Terça-feira da 2ª semana do Tempo Comum

Terça-Feira, 19 De Janeiro Cor litúrgica: Verde

6,10-20.

10 Irmãos: Deus não é injusto. Ele não pode esquecer o vosso trabalho e o amor que mostrastes pelo seu nome, colocando-vos ao serviço dos santos, no passado e no presente.
11 Desejamos, porém, que cada um de vós mostre o mesmo zelo, mantendo intacta a sua esperança até ao fim,
12 de modo que não vos torneis tíbios, mas imiteis aqueles que, pela fé e pela esperança, se tornam herdeiros dos bens prometidos.
13 Quando Deus fez a promessa a Abraão, como não tinha outro maior por quem jurar, jurou por Si próprio,
14 dizendo: «Eu te cumularei de bênçãos e multiplicarei a tua posteridade».
15 E, por ter perseverado pacientemente, Abraão alcançou a realização da promessa.
16 Os homens, de facto, juram por alguém maior que eles e o juramento é uma garantia que põe fim às suas contendas.
17 Por isso Deus, querendo mostrar solenemente aos herdeiros da promessa como era imutável o seu desígnio, comprometeu-Se com juramento.
18 Assim, por dois atos irrevogáveis, nos quais é impossível Deus mentir, nós temos um forte incentivo para nos refugiarmos firmemente na esperança proposta.
19 Nela tem a nossa alma uma âncora inabalável e segura, que penetra para além do véu,
20 onde entrou Jesus como nosso precursor, constituído sumo sacerdote para sempre segundo a ordem de Melquisedec.

111(110),1-2.4-5.9.10c.

R/ O Senhor jamais esquecerá a sua aliança.

1 Louvarei o Senhor de todo o coração
no conselho dos justos e na assembleia.
2 Grandes são as obras do Senhor,
admiráveis para os que nelas meditam.

4 Instituiu um memorial das suas maravilhas:
o Senhor é misericordioso e compassivo.
5 Deu sustento àqueles que O temem
e jamais se esquecerá da sua aliança.

9 Enviou a redenção ao seu povo,
firmou com ele uma aliança eterna;
santo e venerável é o seu nome,
10 o louvor do Senhor permanece para sempre.

2,23-28.

23 Passava Jesus através das searas num dia de sábado e os discípulos, enquanto caminhavam, começaram a apanhar espigas.
24 Disseram-Lhe então os fariseus: «Vê como eles fazem ao sábado o que não é permitido».
25 Respondeu-lhes Jesus: «Nunca lestes o que fez David, quando teve necessidade e sentiu fome, ele e os seus companheiros?
26 Entrou na casa de Deus, no tempo do sumo sacerdote Abiatar, e comeu dos pães da proposição, que só os sacerdotes podiam comer, e também os deu aos companheiros».
27 E acrescentou: «O sábado foi feito para o homem e não o homem para o sábado.
28 Por isso, o Filho do homem é também Senhor do sábado».

Comentário ao Evangelho

«Recorda-te de santificar o sábado» (Ex 20,8)
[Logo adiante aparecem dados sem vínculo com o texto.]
-- ==== Sys2Proof/Laws/Exec.lean ====
section
/-! SUPPORT. Everything an operation can do, said once: it completes with an outcome and results, or it stops because an operand
holds no value; it is never refused. -/

namespace Sys2Proof.Machine

/-- `withInput` goes on with IN or stops. -/
theorem withInput_some (s : State) (bytes : List Byte) (f : List Byte → Host.Outcome State Fault Refusal)
    (h : inputBytes s = some bytes) : withInput s f = f bytes := by simp [withInput, h]

theorem withOperand_some {α : Type} (o : Option α) (a : α) (f : α → Host.Outcome State Fault Refusal)
    (h : o = some a) : withOperand o f = f a := by simp [withOperand, h]

/-- The OLEN of a string of fewer than 65536 bytes is its length. -/
theorem olenOf_short (s : List Byte) (h : s.length < 65536) : olenOf s = BitVec.ofNat 16 s.length := by
  simp [olenOf, h]

/-- Emitting a string of fewer than 65536 bytes. -/
theorem emit_short (s : List Byte) (h : s.length < 65536) : Results.empty.emit s = emitted s := by
  simp [Results.emit, emitted, olenOf_short s h]

/-- The gates hold values exactly when each register of the array does. -/
theorem gateBytes_isSome (s : State) : (gateBytes s).isSome = true ↔ ∀ g : Fin 14, s.args.argGate[g] ≠ none := by
  unfold gateBytes; rw [allHeld_isSome]
  constructor
  · intro h g; exact h _ (by simp)
  · intro h o ho
    obtain ⟨k, hk, rfl⟩ := List.getElem_of_mem ho
    have hk' : k < 14 := by simpa using hk
    have := h ⟨k, hk'⟩
    simpa using this

theorem held_ne_none {w : Nat} (o : Option (BitVec w)) : held o ≠ none ↔ o ≠ none := by cases o <;> simp [held]

/-- What each operation reads, spelled out. -/
theorem operandsHeld_gates (s : State) : (∀ r, r ∈ gateRegs → readReg r s ≠ none) ↔ (gateBytes s).isSome = true := by
  rw [gateBytes_isSome]
  constructor
  · intro h g; exact (held_ne_none _).1 (h (.argGate g) (List.mem_map.2 ⟨g, List.mem_finRange g, rfl⟩))
  · intro h r hr
    obtain ⟨g, -, rfl⟩ := List.mem_map.1 hr
    exact (held_ne_none _).2 (h g)

/-- An operation that completes: the state before with a STATUS of completion and results, and nothing else changed. -/
def CompletedFrom (s t : State) : Prop :=
  ∃ code kind r, t = { s with status := statusDone code kind, res := r }

theorem completedFrom_finish (code : StatusCode) (kind : FrameKind) (r : Results) (s : State) :
    finish code kind r s = .next { s with status := statusDone code kind, res := r } := rfl

/-- The three ways an operation ends: a completion, or one of the two faults of R123. -/
inductive Ends (s : State) : Host.Outcome State Fault Refusal → Prop where
  | completes (code : StatusCode) (kind : FrameKind) (r : Results) : Ends s (finish code kind r s)
  | operand : Ends s (.fault .operandNoValue)
  | input : Ends s (.fault .inputNoValue)

theorem ends_withOperand {α : Type} (s : State) (o : Option α) (f : α → Host.Outcome State Fault Refusal)
    (h : ∀ a, Ends s (f a)) : Ends s (withOperand o f) := by
  cases o with
  | none => exact .operand
  | some a => exact h a

theorem ends_withInput (s : State) (f : List Byte → Host.Outcome State Fault Refusal)
    (h : ∀ a, Ends s (f a)) : Ends s (withInput s f) := by
  unfold withInput; split
  · exact h _
  · exact .input

/-- Every operation ends in one of these ways. -/
theorem exec_ends (i : Instr) (s : State) : Ends s (exec i s) := by
  cases i
  case decFrame =>
    refine ends_withInput s _ fun bytes => ?_
    cases envDecode bytes <;> exact .completes _ _ _
  case decAck =>
    refine ends_withInput s _ fun bytes => ?_
    cases envDecode bytes <;> exact .completes _ _ _
  case decTarget =>
    refine ends_withInput s _ fun bytes => ?_
    cases envDecode bytes with
    | target intra => cases h : intraDecode intra <;> simp only [h] <;> exact .completes _ _ _
    | noMatch => exact .completes _ _ _
    | err => exact .completes _ _ _
    | cmdAck => exact .completes _ _ _
  case encCmd => exact ends_withOperand s _ _ fun _ => ends_withInput s _ fun _ => .completes _ _ _
  case bldSetResolution => exact ends_withOperand s _ _ fun _ => .completes _ _ _
  case bldSetBasicParams =>
    exact ends_withOperand s _ _ fun _ => ends_withOperand s _ _ fun _ => ends_withOperand s _ _ fun _ =>
      ends_withOperand s _ _ fun _ => .completes _ _ _
  case bldSetMotionSens => exact ends_withOperand s _ _ fun _ => .completes _ _ _
  case bldSetStaticSens => exact ends_withOperand s _ _ fun _ => .completes _ _ _
  case bldSetBaud => exact ends_withOperand s _ _ fun _ => .completes _ _ _
  case bldBluetooth => exact ends_withOperand s _ _ fun _ => .completes _ _ _
  all_goals exact .completes _ _ _

/-- If an operation answers a next state, it is the state before with STATUS of a completion and new results. -/
theorem exec_next (i : Instr) (s t : State) (h : exec i s = .next t) : CompletedFrom s t := by
  have e := exec_ends i s
  rw [h] at e
  generalize ho : Host.Outcome.next t = o at e
  cases e with
  | completes code kind r => cases ho; exact ⟨code, kind, r, rfl⟩
  | operand => cases ho
  | input => cases ho

/-- No operation is refused. -/
theorem exec_ne_refused (i : Instr) (s : State) (r : Refusal) : exec i s ≠ .refused r := by
  intro h
  have e := exec_ends i s
  rw [h] at e
  generalize ho : Host.Outcome.refused r = o at e
  cases e <;> cases ho

/-- `operandFault` finds nothing exactly where everything the operation reads holds a value. -/
theorem operandFault_eq_none (i : Instr) (s : State) : operandFault i s = none ↔ OperandsHeld i s := by
  unfold operandFault OperandsHeld
  have h1 : regsHeld i s = true ↔ ∀ r, r ∈ operandRegs i → readReg r s ≠ none := by
    simp [regsHeld, Option.isSome_iff_ne_none]
  have h2 : inputHeld i s = true ↔ (readsInput i = true → ∀ k, k < s.ilen.toNat → s.ibuf.read k ≠ none) := by
    rw [← inputBytes_isSome]
    unfold inputHeld
    cases readsInput i <;> simp
  rw [← h1, ← h2]
  cases regsHeld i s <;> cases inputHeld i s <;> simp

end Sys2Proof.Machine
end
A vida temporal, posto que boa e desejável, não é o fim para que fomos criados; mas é a via e o meio para aperfeiçoar, com o conhecimento da verdade e com a prática do bem, a vida do espírito. O espírito é que tem em si impressa a semelhança divina (cf Gn 1,26) e é nele que reside aquele principado em virtude do qual foi dado ao homem o direito de dominar as criaturas inferiores e de pôr ao seu serviço toda a Terra e todo o mar (cf Gn 1,28) [...]. Nisto todos os homens são iguais, e não há diferença alguma entre ricos e pobres, senhores e servos, monarcas e súbditos, «porque é o mesmo o Senhor de todos» (Rom 10,12)

A ninguém é lícito violar impunemente a dignidade do homem, do qual Deus mesmo dispõe com grande reverência, nem pôr-lhe impedimentos a que ele siga o caminho daquele aperfeiçoamento que é ordenado à obtenção da vida eterna e celestial. [...]

Daqui vem, como consequência, a necessidade do repouso festivo. Isto, porém, não quer dizer que se deva permanecer num ócio estéril e muito menos significa uma inação total, como muitos desejam, e que é a fonte de vícios e ocasião de dissipação; trata-se de um repouso consagrado à religião. [...] Eis a principal natureza e o fim do repouso festivo que Deus, com lei especial, prescreveu ao homem no Antigo Testamento, dizendo-lhe: «Recorda-te de santificar o sábado» (Ex 20,8); e que ensinou com o seu exemplo quando, no sétimo dia, depois de ter criado o homem, repousou: «Repousou no sétimo dia de todas as obras que tinha feito» (Gn 2,2).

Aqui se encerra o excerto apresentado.